Les paillages s'étaient consumés, un fin tapis de braises fumait sous son corps. Elle jeta un oeil à son bras nu et découvrit qu'en plus des brûlures présentes, un trou perçait à présent le haut de son bras, visiblement causé par une des dents du dragon alors qu'elle remuait l'arme dans sa gueule. Elle ressentit aussitôt la douleur supplémentaire. A genoux, un mélange de larmes et de sueur sur son visage sale, elle retira son gantelet pour plaquer sur sa plaie une main moins chaude que l'armure. Elle ne savait dire si elle voyait flou à cause des sanglots incontrôlables ou de son épuisement.

-Rixende ! Il faut que je te sorte de là !
Elle se rendit compte que Frameric était bien trop près, au ton de sa voix, et refusa de rouvrir les paupières pour s'exclamer :

-Va-t'en ! As-tu oublié ? Le plan ! Prends l'armure et pars !
Son corps trembla plus que jamais lorsqu'elle s'appliqua à retirer un par un les éléments de l'armure. Si Frameric avait hoché la tête, puis enfiler les pièces comme prévu, il s'empara de la jeune femme blessée. Les mains sous son corps, il fit preuve de fermeté devant ses protestations faibles.

-Le... le dragon...

-Il prend son envol comme il est là. Il va surement chercher un point d'eau pour apaiser ses blessures. On ne craint plus rien.

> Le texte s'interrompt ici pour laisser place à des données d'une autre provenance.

-- ==== Sys2Proof/Decode.lean ====
section
/-! DEFINITION. The opcode table (spec/30_encoding.md rules R123 to R127), the decoder read from it, and the encoder. -/

namespace Sys2Proof

/-- How a row's instruction is made from its operand bytes (R121, R122). -/
inductive Build where
  | implied (i : Instr)
  | byte (f : Byte → Instr)
  | offset (f : Int → Instr)
  | word (f : Word → Instr)

/-- One row of the opcode table (R123, R126). `pageExtra` says that a page crossing can add a cycle (R125). -/
structure Row where
  mnemonic : String
  mode : Mode
  cycles : Nat
  pageExtra : Bool
  cls : OpClass
  build : Build

/-- The instruction length of a mode (R121). -/
def Mode.length : Mode → Nat
  | .imp => 1
  | .imm | .zp0 | .zpx | .zpy | .rel | .izx | .izy => 2
  | .abs | .abx | .aby | .ind => 3

/-- The number of operand bytes of a way to build. -/
def Build.operandBytes : Build → Nat
  | .implied _ => 0
  | .byte _ | .offset _ => 1
  | .word _ => 2

/-- Opcodes 0x00 to 0x0F (R124). -/
def rows0 : List Row := [
  ⟨"BRK", .imp, 7, false, .official, .implied .brk⟩,
  ⟨"ORA", .izx, 6, false, .official, .byte .oraIzx⟩,
  ⟨"FILLER", .imp, 2, false, .filler, .implied .filler02⟩,
  ⟨"FILLER", .imp, 8, false, .filler, .implied .filler03⟩,
  ⟨"NOP", .zp0, 3, false, .unofficialNop, .byte .nopZp004⟩,
  ⟨"ORA", .zp0, 3, false, .official, .byte .oraZp0⟩,
  ⟨"ASL", .zp0, 5, false, .official, .byte .aslZp0⟩,
  ⟨"FILLER", .imp, 5, false, .filler, .implied .filler07⟩,
  ⟨"PHP", .imp, 3, false, .official, .implied .php⟩,
  ⟨"ORA", .imm, 2, false, .official, .byte .oraImm⟩,
  ⟨"ASL", .imp, 2, false, .official, .implied .aslAcc⟩,
  ⟨"FILLER", .imp, 2, false, .filler, .implied .filler0B⟩,
  ⟨"NOP", .abs, 4, false, .unofficialNop, .word .nopAbs0C⟩,
  ⟨"ORA", .abs, 4, false, .official, .word .oraAbs⟩,
  ⟨"ASL", .abs, 6, false, .official, .word .aslAbs⟩,
  ⟨"FILLER", .imp, 6, false, .filler, .implied .filler0F⟩]

/-- Opcodes 0x10 to 0x1F (R124). -/
def rows1 : List Row := [
  ⟨"BPL", .rel, 2, false, .official, .offset .bpl⟩,
  ⟨"ORA", .izy, 5, true, .official, .byte .oraIzy⟩,
  ⟨"FILLER", .imp, 2, false, .filler, .implied .filler12⟩,
  ⟨"FILLER", .imp, 8, false, .filler, .implied .filler13⟩,
  ⟨"NOP", .zpx, 4, false, .unofficialNop, .byte .nopZpx14⟩,
  ⟨"ORA", .zpx, 4, false, .official, .byte .oraZpx⟩,
  ⟨"ASL", .zpx, 6, false, .official, .byte .aslZpx⟩,
  ⟨"FILLER", .imp, 6, false, .filler, .implied .filler17⟩,
  ⟨"CLC", .imp, 2, false, .official, .implied .clc⟩,
  ⟨"ORA", .aby, 4, true, .official, .word .oraAby⟩,
  ⟨"NOP", .imp, 2, false, .unofficialNop, .implied .nopImp1A⟩,
  ⟨"FILLER", .imp, 7, false, .filler, .implied .filler1B⟩,
  ⟨"NOP", .abx, 4, true, .unofficialNop, .word .nopAbx1C⟩,
  ⟨"ORA", .abx, 4, true, .official, .word .oraAbx⟩,
  ⟨"ASL", .abx, 7, false, .official, .word .aslAbx⟩,
  ⟨"FILLER", .imp, 7, false, .filler, .implied .filler1F⟩]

Malgré son incapacité à voir nettement autour d'elle, Rixende sentit un courant d'air subit et devina qu'il était produit par les ailes déployées. Elle essaya de recouvrer la vue, mais seul un haume lui faisait face. Pourtant, à sa manière de tenir ses prises, elle devinait la gravité de ses traits sous le métal.

-C'est... Dame Léceline que... tu dois...

-Suffit, Rixende. Je suis qu'un couillon, c'est vrai, mais je ne suis pas déloyal et si je dois une seule fois dans ma vie jouer le rôle d'un chevalier, c'est bien maintenant. Ne m'offense pas. Je te somme de te taire et d'économiser tes forces.
Trop assommée pour répliquer, et rappelée à l'ordre sur sa condition par le ton impérieux de son ami, elle obéit sans broncher. D'une oreille, elle entendit l'échange avec la jeune femme à la voix cristalline.

-Oh Seigneur dieu ! Est-elle... ?

-Non, elle est en vie, soyez sans crainte. Je suis Frameric de Trévènes, fils du seigneur Rodolphe de Trévènes, et voici ma palfrenière, Rixende. Le dragon a été mis en déroute. Me permettez-vous de vous ramener à mon fief dès demain ? Cette nuit, nous pourrons nous reposer en forêt, je nous trouverai un endroit proche d'un ruisseau, je connais bien ces terres. Je vous protégerai jusqu'à notre arrivée.

-Oui, sire Frameric, j'y consens. Sans vous, j'aurais fini dans son ventre un jour l'autre. Je n'ai survécu que grâce aux restes de viande cuite, ici... Qu'il me tarde de retrouver un lit douillet et des mets plus raffinés.

-C'est entendu, donc ! Je n'ai hélas plus de cheval, nous devrons marcher toute la journée.

Rixende n'en entendit pas plus, elle fut emportée par la fatigue. Au milieu des douleurs, elle goûtait au plaisir d'être entre les mains de Frameric, jusqu'à son dernier instant de lucidité.